==== Supplied records

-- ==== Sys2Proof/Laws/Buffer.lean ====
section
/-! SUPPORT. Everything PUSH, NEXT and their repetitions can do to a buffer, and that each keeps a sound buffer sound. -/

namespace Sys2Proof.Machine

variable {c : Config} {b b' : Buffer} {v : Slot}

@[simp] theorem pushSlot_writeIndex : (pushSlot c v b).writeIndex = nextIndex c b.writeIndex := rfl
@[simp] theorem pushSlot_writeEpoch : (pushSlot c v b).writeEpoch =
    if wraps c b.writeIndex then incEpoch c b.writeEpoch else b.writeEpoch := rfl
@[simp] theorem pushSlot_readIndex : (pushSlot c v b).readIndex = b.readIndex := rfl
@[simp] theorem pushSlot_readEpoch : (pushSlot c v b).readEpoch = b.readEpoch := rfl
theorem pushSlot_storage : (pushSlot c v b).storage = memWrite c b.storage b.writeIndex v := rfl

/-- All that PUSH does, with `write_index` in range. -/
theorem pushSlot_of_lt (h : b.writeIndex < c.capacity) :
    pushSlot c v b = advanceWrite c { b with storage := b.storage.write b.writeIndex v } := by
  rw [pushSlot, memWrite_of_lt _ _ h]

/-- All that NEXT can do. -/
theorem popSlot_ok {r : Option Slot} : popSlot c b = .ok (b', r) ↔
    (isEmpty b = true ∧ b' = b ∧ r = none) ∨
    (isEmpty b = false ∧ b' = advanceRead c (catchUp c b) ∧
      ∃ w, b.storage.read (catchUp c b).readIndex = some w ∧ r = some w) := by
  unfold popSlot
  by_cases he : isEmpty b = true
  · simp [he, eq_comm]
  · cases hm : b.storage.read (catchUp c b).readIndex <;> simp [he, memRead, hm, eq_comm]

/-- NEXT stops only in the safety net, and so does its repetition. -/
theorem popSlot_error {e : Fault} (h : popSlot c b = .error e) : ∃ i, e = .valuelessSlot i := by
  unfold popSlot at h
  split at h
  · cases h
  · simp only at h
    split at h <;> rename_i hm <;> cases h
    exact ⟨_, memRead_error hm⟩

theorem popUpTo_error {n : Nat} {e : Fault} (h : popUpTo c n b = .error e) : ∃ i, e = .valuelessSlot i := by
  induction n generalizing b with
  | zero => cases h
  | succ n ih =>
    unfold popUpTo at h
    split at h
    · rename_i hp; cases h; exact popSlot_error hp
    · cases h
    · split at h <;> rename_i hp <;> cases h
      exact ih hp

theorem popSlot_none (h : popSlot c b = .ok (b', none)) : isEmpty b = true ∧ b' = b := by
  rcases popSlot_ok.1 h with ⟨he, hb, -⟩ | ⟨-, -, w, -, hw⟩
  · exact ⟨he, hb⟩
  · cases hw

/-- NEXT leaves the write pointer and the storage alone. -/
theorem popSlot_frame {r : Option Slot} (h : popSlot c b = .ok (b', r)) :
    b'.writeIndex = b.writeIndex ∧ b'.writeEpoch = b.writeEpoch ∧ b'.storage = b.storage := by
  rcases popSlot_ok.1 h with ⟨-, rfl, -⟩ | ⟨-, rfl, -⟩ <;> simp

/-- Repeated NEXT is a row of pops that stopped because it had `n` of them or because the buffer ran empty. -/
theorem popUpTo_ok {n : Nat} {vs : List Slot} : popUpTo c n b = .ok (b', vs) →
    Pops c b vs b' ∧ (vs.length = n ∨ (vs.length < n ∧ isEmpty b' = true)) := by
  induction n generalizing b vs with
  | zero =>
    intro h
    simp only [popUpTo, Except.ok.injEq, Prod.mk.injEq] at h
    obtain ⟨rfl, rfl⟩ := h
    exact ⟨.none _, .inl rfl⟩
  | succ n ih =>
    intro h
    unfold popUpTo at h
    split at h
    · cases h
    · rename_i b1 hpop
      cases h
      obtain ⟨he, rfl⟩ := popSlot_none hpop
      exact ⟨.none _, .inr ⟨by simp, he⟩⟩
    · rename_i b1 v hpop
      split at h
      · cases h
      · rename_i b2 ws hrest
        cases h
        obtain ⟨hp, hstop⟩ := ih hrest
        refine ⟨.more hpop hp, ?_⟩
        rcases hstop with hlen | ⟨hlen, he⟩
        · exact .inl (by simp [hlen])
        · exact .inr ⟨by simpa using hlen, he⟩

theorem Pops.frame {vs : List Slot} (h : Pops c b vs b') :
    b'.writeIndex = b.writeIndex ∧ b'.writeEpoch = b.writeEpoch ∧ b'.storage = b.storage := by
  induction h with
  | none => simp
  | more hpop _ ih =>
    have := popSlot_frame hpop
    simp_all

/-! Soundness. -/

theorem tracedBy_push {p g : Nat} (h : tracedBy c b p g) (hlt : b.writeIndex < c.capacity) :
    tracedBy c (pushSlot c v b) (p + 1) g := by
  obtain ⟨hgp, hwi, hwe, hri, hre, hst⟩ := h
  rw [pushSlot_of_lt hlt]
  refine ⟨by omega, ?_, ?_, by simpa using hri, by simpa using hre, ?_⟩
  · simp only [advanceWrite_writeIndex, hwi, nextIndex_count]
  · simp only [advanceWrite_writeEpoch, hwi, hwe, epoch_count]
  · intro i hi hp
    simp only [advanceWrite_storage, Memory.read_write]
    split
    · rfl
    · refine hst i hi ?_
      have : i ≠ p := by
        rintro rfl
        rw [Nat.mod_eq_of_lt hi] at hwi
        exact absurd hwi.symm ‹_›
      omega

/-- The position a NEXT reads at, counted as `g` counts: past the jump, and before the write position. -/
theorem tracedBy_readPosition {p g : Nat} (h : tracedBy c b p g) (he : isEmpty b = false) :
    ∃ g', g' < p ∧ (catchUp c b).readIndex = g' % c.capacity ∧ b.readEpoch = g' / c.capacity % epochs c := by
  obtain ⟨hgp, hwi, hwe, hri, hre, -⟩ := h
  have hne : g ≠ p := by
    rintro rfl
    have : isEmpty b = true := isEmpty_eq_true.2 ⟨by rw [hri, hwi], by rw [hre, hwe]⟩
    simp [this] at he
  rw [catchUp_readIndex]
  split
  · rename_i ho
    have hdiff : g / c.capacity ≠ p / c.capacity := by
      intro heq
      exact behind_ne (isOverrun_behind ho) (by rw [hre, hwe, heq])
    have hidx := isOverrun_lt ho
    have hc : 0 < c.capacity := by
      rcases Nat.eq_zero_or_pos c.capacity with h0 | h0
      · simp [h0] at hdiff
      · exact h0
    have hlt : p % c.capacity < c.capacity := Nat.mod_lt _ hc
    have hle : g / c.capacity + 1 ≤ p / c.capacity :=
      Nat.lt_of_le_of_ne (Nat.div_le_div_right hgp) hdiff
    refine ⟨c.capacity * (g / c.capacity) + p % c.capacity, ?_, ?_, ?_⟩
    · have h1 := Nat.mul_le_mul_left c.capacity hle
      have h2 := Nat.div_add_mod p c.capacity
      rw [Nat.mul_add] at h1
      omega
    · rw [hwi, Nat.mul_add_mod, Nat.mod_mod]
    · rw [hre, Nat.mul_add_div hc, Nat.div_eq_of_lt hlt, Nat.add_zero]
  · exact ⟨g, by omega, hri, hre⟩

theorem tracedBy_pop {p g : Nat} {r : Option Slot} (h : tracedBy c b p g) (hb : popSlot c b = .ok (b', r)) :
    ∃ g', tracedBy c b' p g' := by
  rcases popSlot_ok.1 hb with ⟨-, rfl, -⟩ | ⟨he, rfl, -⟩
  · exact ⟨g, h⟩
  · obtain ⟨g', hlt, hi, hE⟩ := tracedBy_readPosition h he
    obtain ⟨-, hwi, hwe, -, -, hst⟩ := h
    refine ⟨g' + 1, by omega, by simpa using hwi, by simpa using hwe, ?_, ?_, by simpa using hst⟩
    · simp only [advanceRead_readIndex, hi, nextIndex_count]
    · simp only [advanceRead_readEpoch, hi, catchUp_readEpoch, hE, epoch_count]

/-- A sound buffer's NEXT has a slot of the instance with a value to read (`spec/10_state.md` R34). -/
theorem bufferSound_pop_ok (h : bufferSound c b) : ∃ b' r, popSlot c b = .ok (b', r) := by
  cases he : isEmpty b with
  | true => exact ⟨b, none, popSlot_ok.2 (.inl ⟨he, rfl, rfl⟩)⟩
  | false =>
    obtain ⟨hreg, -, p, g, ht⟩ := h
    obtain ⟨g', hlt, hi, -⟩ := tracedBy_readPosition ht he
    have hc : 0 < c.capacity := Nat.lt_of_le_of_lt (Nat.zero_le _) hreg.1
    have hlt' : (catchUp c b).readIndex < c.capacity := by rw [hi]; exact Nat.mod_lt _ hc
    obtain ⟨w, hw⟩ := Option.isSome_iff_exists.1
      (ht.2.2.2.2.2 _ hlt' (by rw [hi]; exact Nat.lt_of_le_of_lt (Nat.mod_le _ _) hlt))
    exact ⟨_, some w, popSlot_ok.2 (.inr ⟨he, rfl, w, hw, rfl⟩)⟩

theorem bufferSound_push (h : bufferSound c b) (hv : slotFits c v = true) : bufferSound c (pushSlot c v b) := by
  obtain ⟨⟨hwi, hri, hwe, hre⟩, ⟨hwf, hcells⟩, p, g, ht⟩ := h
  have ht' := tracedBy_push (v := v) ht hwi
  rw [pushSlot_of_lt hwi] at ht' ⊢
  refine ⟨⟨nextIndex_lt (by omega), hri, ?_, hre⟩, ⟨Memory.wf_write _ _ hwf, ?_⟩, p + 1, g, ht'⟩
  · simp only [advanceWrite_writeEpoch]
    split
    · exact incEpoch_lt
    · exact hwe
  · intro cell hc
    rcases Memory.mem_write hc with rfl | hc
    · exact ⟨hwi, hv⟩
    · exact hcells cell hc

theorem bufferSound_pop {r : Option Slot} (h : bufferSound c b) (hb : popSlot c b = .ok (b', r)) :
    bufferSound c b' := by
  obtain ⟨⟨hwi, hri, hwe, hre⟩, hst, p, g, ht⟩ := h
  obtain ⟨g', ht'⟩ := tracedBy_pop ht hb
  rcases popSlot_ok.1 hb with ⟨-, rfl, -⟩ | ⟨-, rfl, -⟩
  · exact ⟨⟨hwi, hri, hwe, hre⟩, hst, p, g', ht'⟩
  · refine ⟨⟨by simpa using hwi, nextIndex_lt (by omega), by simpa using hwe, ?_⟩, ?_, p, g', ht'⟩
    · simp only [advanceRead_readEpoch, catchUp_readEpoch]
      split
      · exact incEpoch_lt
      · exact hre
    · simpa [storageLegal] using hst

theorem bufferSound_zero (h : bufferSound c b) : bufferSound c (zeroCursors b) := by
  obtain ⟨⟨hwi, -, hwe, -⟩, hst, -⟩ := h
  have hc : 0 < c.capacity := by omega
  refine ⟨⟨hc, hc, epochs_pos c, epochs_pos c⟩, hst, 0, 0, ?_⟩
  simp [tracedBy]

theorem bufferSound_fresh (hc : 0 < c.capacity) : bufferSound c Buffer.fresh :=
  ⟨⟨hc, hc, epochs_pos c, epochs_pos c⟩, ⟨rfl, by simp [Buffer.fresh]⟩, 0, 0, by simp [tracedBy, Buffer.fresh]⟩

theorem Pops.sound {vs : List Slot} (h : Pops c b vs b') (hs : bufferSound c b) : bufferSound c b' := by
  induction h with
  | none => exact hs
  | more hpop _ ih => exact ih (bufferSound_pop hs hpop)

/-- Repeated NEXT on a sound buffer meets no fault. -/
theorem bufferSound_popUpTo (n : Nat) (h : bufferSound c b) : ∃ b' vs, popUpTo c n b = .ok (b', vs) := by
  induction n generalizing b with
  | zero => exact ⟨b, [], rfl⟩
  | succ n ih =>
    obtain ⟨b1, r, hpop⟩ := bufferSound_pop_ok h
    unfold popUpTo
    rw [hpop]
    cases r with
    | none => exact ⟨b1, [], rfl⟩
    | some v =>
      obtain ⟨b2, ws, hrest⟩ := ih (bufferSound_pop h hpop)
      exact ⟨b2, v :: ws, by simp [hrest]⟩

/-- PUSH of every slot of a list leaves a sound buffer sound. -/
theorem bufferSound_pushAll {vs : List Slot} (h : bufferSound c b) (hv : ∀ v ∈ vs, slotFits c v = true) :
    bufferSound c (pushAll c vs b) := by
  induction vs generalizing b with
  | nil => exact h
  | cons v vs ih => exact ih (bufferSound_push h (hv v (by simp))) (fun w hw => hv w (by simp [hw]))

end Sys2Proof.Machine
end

========

Your instructions: Retype only this portion of the data above: the line containing "theorem pushSlot_storage : (pushSlot", the line containing "b = .ok (b', r) ↔", and all lines between them, exactly.

Solution for this problem:
theorem pushSlot_storage : (pushSlot c v b).storage = memWrite c b.storage b.writeIndex v := rfl

/-- All that PUSH does, with `write_index` in range. -/
theorem pushSlot_of_lt (h : b.writeIndex < c.capacity) :
    pushSlot c v b = advanceWrite c { b with storage := b.storage.write b.writeIndex v } := by
  rw [pushSlot, memWrite_of_lt _ _ h]

/-- All that NEXT can do. -/
theorem popSlot_ok {r : Option Slot} : popSlot c b = .ok (b', r) ↔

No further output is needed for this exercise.